Чтобы скрыть неловкость, я переложил завернутую в газету папку «с романом» под мышку и из-под руки посмотрел вслед удалявшейся электричке: хвостовой вагон, расцвеченный с торца ярко-красными полосами, был еще отчетливо виден. На обратном пути в Москву машинист просто перейдет в этот вагон – и хвост превратится в голову. Такова же переменчивость жизни!
На автобус мы, разумеется, опоздали и решили не ждать следующего, а пойти пешком. Это примерно два километра, если идти не по шоссе, а напрямик, через старинный сосновый бор. Тропинка, усыпанная хвоей, во многих местах бугрилась толстыми, похожими на варикозные вены корнями высоченных сосен. Витек споткнулся, выругался и стал внимательнее смотреть под ноги. Я же хорошо знал эту тропинку. Сколько раз я мчался по ней, трепеща нетерпеливыми крылышками вожделения, к горынинской даче. Однажды я тоже зацепился ногой за корень, набил себе здоровенную шишку, и неутомимо-нежная Анка всю ночь звала меня «мой носорожек». Кто знает, возможно, если б шишка не сошла, мы бы никогда не расстались и я бы навсегда остался «ее носорожком»? Кто знает…
Был теплый июньский день, а точнее, тот переломный миг дня, когда солнце еще ярко бьет сквозь прорехи сосновых крон, но в воздухе уже реют острые вечерние запахи, а в тенях, отбрасываемых деревьями, начинает накапливаться мрак будущей ночи. (Почти Бунин! Запомнить.)
– Хорошо! – шумно вздохнув, сказал Витек. – Как у нас в Мытищах!
Поселок Перепискино называется так потому, что построили его недалеко от деревеньки Переписки. А сама деревня называлась так потому, что в начале прошлого века ею владел один страшно занудливый старикашка, который постоянно переписывал свое завещание. Глянет наследник недостаточно почтительно или просто без выражения – старикашка тут же его гонит прочь и зовет к себе стряпчего, бумаги переписывать. Перепишет, вызовет следующего наследника, а тот возьмет да и опоздает к назначенному обеду. Старикашка его тоже в шею – и опять за стряпчим посылает. Чем дело закончилось, кому досталась деревенька в конце концов, никто уже и не помнит, но с тех пор это место так и прозвали – Переписки…

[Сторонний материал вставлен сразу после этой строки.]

/-! ### State.updTeam -/

@[simp] theorem State.updTeam_cur (s : State) (k : Nat) (f : Team → Team) : (s.updTeam k f).cur = s.cur := rfl
@[simp] theorem State.updTeam_sched (s : State) (k : Nat) (f : Team → Team) : (s.updTeam k f).sched = s.sched := rfl
@[simp] theorem State.updTeam_late (s : State) (k : Nat) (f : Team → Team) : (s.updTeam k f).late = s.late := rfl
@[simp] theorem State.updTeam_free (s : State) (k : Nat) (f : Team → Team) : (s.updTeam k f).free = s.free := rfl
@[simp] theorem State.updTeam_nextId (s : State) (k : Nat) (f : Team → Team) : (s.updTeam k f).nextId = s.nextId := rfl
@[simp] theorem State.updTeam_ref (s : State) (k : Nat) (f : Team → Team) : (s.updTeam k f).ref = s.ref := rfl
@[simp] theorem State.updTeam_islands (s : State) (k : Nat) (f : Team → Team) : (s.updTeam k f).islands = s.islands := rfl
@[simp] theorem State.updTeam_mem (s : State) (k : Nat) (f : Team → Team) : (s.updTeam k f).mem = s.mem := rfl
@[simp] theorem State.updTeam_spad (s : State) (k : Nat) (f : Team → Team) : (s.updTeam k f).spad = s.spad := rfl
@[simp] theorem State.updTeam_tmem (s : State) (k : Nat) (f : Team → Team) : (s.updTeam k f).tmem = s.tmem := rfl
@[simp] theorem State.updTeam_comp (s : State) (k : Nat) (f : Team → Team) : (s.updTeam k f).comp = s.comp := rfl
@[simp] theorem State.updTeam_parts (s : State) (k : Nat) (f : Team → Team) : (s.updTeam k f).parts = s.parts := rfl
@[simp] theorem State.updTeam_bars (s : State) (k : Nat) (f : Team → Team) : (s.updTeam k f).bars = s.bars := rfl
@[simp] theorem State.updTeam_dbg (s : State) (k : Nat) (f : Team → Team) : (s.updTeam k f).dbg = s.dbg := rfl
@[simp] theorem State.updTeam_ops (s : State) (k : Nat) (f : Team → Team) : (s.updTeam k f).ops = s.ops := rfl
@[simp] theorem State.updTeam_reqs (s : State) (k : Nat) (f : Team → Team) : (s.updTeam k f).reqs = s.reqs := rfl
@[simp] theorem State.updTeam_contribs (s : State) (k : Nat) (f : Team → Team) : (s.updTeam k f).contribs = s.contribs := rfl
@[simp] theorem State.updTeam_streams (s : State) (k : Nat) (f : Team → Team) : (s.updTeam k f).streams = s.streams := rfl
@[simp] theorem State.updTeam_l1 (s : State) (k : Nat) (f : Team → Team) : (s.updTeam k f).l1 = s.l1 := rfl
@[simp] theorem State.updTeam_wordOwner (s : State) (k : Nat) (f : Team → Team) : (s.updTeam k f).wordOwner = s.wordOwner := rfl
@[simp] theorem State.updTeam_partials (s : State) (k : Nat) (f : Team → Team) : (s.updTeam k f).partials = s.partials := rfl
@[simp] theorem State.updTeam_tlb (s : State) (k : Nat) (f : Team → Team) : (s.updTeam k f).tlb = s.tlb := rfl
@[simp] theorem State.updTeam_xlat (s : State) (k : Nat) (f : Team → Team) : (s.updTeam k f).xlat = s.xlat := rfl
@[simp] theorem State.updTeam_locks (s : State) (k : Nat) (f : Team → Team) : (s.updTeam k f).locks = s.locks := rfl
@[simp] theorem State.updTeam_ctxs (s : State) (k : Nat) (f : Team → Team) : (s.updTeam k f).ctxs = s.ctxs := rfl
@[simp] theorem State.updTeam_grids (s : State) (k : Nat) (f : Team → Team) : (s.updTeam k f).grids = s.grids := rfl
@[simp] theorem State.updTeam_msgs (s : State) (k : Nat) (f : Team → Team) : (s.updTeam k f).msgs = s.msgs := rfl
@[simp] theorem State.updTeam_copies (s : State) (k : Nat) (f : Team → Team) : (s.updTeam k f).copies = s.copies := rfl
@[simp] theorem State.updTeam_tokens (s : State) (k : Nat) (f : Team → Team) : (s.updTeam k f).tokens = s.tokens := rfl
@[simp] theorem State.updTeam_tileOps (s : State) (k : Nat) (f : Team → Team) : (s.updTeam k f).tileOps = s.tileOps := rfl
@[simp] theorem State.updTeam_passes (s : State) (k : Nat) (f : Team → Team) : (s.updTeam k f).passes = s.passes := rfl
@[simp] theorem State.updTeam_drains (s : State) (k : Nat) (f : Team → Team) : (s.updTeam k f).drains = s.drains := rfl
@[simp] theorem State.updTeam_tepLast (s : State) (k : Nat) (f : Team → Team) : (s.updTeam k f).tepLast = s.tepLast := rfl
@[simp] theorem State.updTeam_copyLast (s : State) (k : Nat) (f : Team → Team) : (s.updTeam k f).copyLast = s.copyLast := rfl
@[simp] theorem State.updTeam_mxcal (s : State) (k : Nat) (f : Team → Team) : (s.updTeam k f).mxcal = s.mxcal := rfl
@[simp] theorem State.updTeam_te (s : State) (k : Nat) (f : Team → Team) : (s.updTeam k f).te = s.te := rfl
@[simp] theorem State.updTeam_fab (s : State) (k : Nat) (f : Team → Team) : (s.updTeam k f).fab = s.fab := rfl
@[simp] theorem State.updTeam_stk (s : State) (k : Nat) (f : Team → Team) : (s.updTeam k f).stk = s.stk := rfl
@[simp] theorem State.updTeam_sec (s : State) (k : Nat) (f : Team → Team) : (s.updTeam k f).sec = s.sec := rfl
@[simp] theorem State.updTeam_hst (s : State) (k : Nat) (f : Team → Team) : (s.updTeam k f).hst = s.hst := rfl
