-- ==== Sys2Proof/Laws/PerInstr.lean ====
section
/-! SUPPORT. Laws stated of every instruction, one lemma per constructor. OpcodeMap (03_encoding.md R84, R85): the constructor that the
opcode map names for the fields of an instruction, when SUB, TYPE, MOD and LEN are among those its row allows, is the instruction's own. -/
namespace Sys2Proof.Laws
open Sys2Proof Sys2Proof.Machine

/-- The opcode map names the instruction back. -/
def OpcodeMap.Statement (i : Instr) : Prop :=
  ∀ op al f, brRow i = some (op, al, f) → al.subs.contains f.sub.toNat = true → (f.tail.isExt = true → al.ext = true) →
    (f.tail.isExt = false → al.base = true) → tyOk al f = true → f.mod.toNat ≤ al.modMax → al.ok1 = true →
    brCtor op.toNat f = some i

/-- An instruction whose words are in another format, or an event: the map has no row for it. -/
theorem OpcodeMap.noRow {i : Instr} (h : brRow i = none) : OpcodeMap.Statement i := fun _ _ _ h' => by rw [h] at h'; cases h'

/-- A row of an opcode that is one instruction's alone. -/
theorem OpcodeMap.ofRow {i : Instr} {op : BitVec 7} {al : Allow} {f : FmtBR} (h : brRow i = some (op, al, f))
    (h' : al.subs.contains f.sub.toNat = true → (f.tail.isExt = true → al.ext = true) → (f.tail.isExt = false → al.base = true) →
      tyOk al f = true → f.mod.toNat ≤ al.modMax → al.ok1 = true → brCtor op.toNat f = some i) : OpcodeMap.Statement i := by
  intro op' al' f' e
  rw [h] at e
  cases e
  exact h'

А писательский поселок возник здесь гораздо позже, в начале тридцатых, когда Алексей Максимович Горький вернулся с Капри – посмотреть, чего тут в России понадрызгали друзья его молодости, взявшие власть в семнадцатом году. Приехал, изумился, да так в изумленном состоянии и остался. Как уедешь снова на Капри, если здесь твои книжки в школах проходят, а члены ВЦИК хлопают по плечу и упрекают: «Что это ты, в самом деле, Максимыч, разъездился?!» Осмотрелся Горький, изучил обстановку и как-то на обеде принялся упрекать Сталина: мол, сколько писатели для революции сделали, а ты, Coco, их в черном теле держишь! «А золотой телец писателям вреден!» – усмехнулся Сталин. Но Горький не отступал и однажды во время ужина напомнил вождю, что при старом режиме писатели летом жили и творили исключительно на дачах, а не в городской духоте и шуме. И какая литература была – Пушкин, Лермонтов, Толстой, Чехов! Сталин, говорят, пыхнул трубочкой и молвил: «Так они, на дачах сидючи, царизм и свергли! Ты хочешь, Максимыч, чтоб они и нас так же?!» Горький испуганно замахал руками и начал объяснять, что имел в виду совсем другое! Тогда Сталин покивал и сказал: «Ладно. Ты – основоположник пролетарской литературы, поступай со своей сволочью как знаешь!» Возможно, это была самая большая ошибка отца народов за все годы его правления…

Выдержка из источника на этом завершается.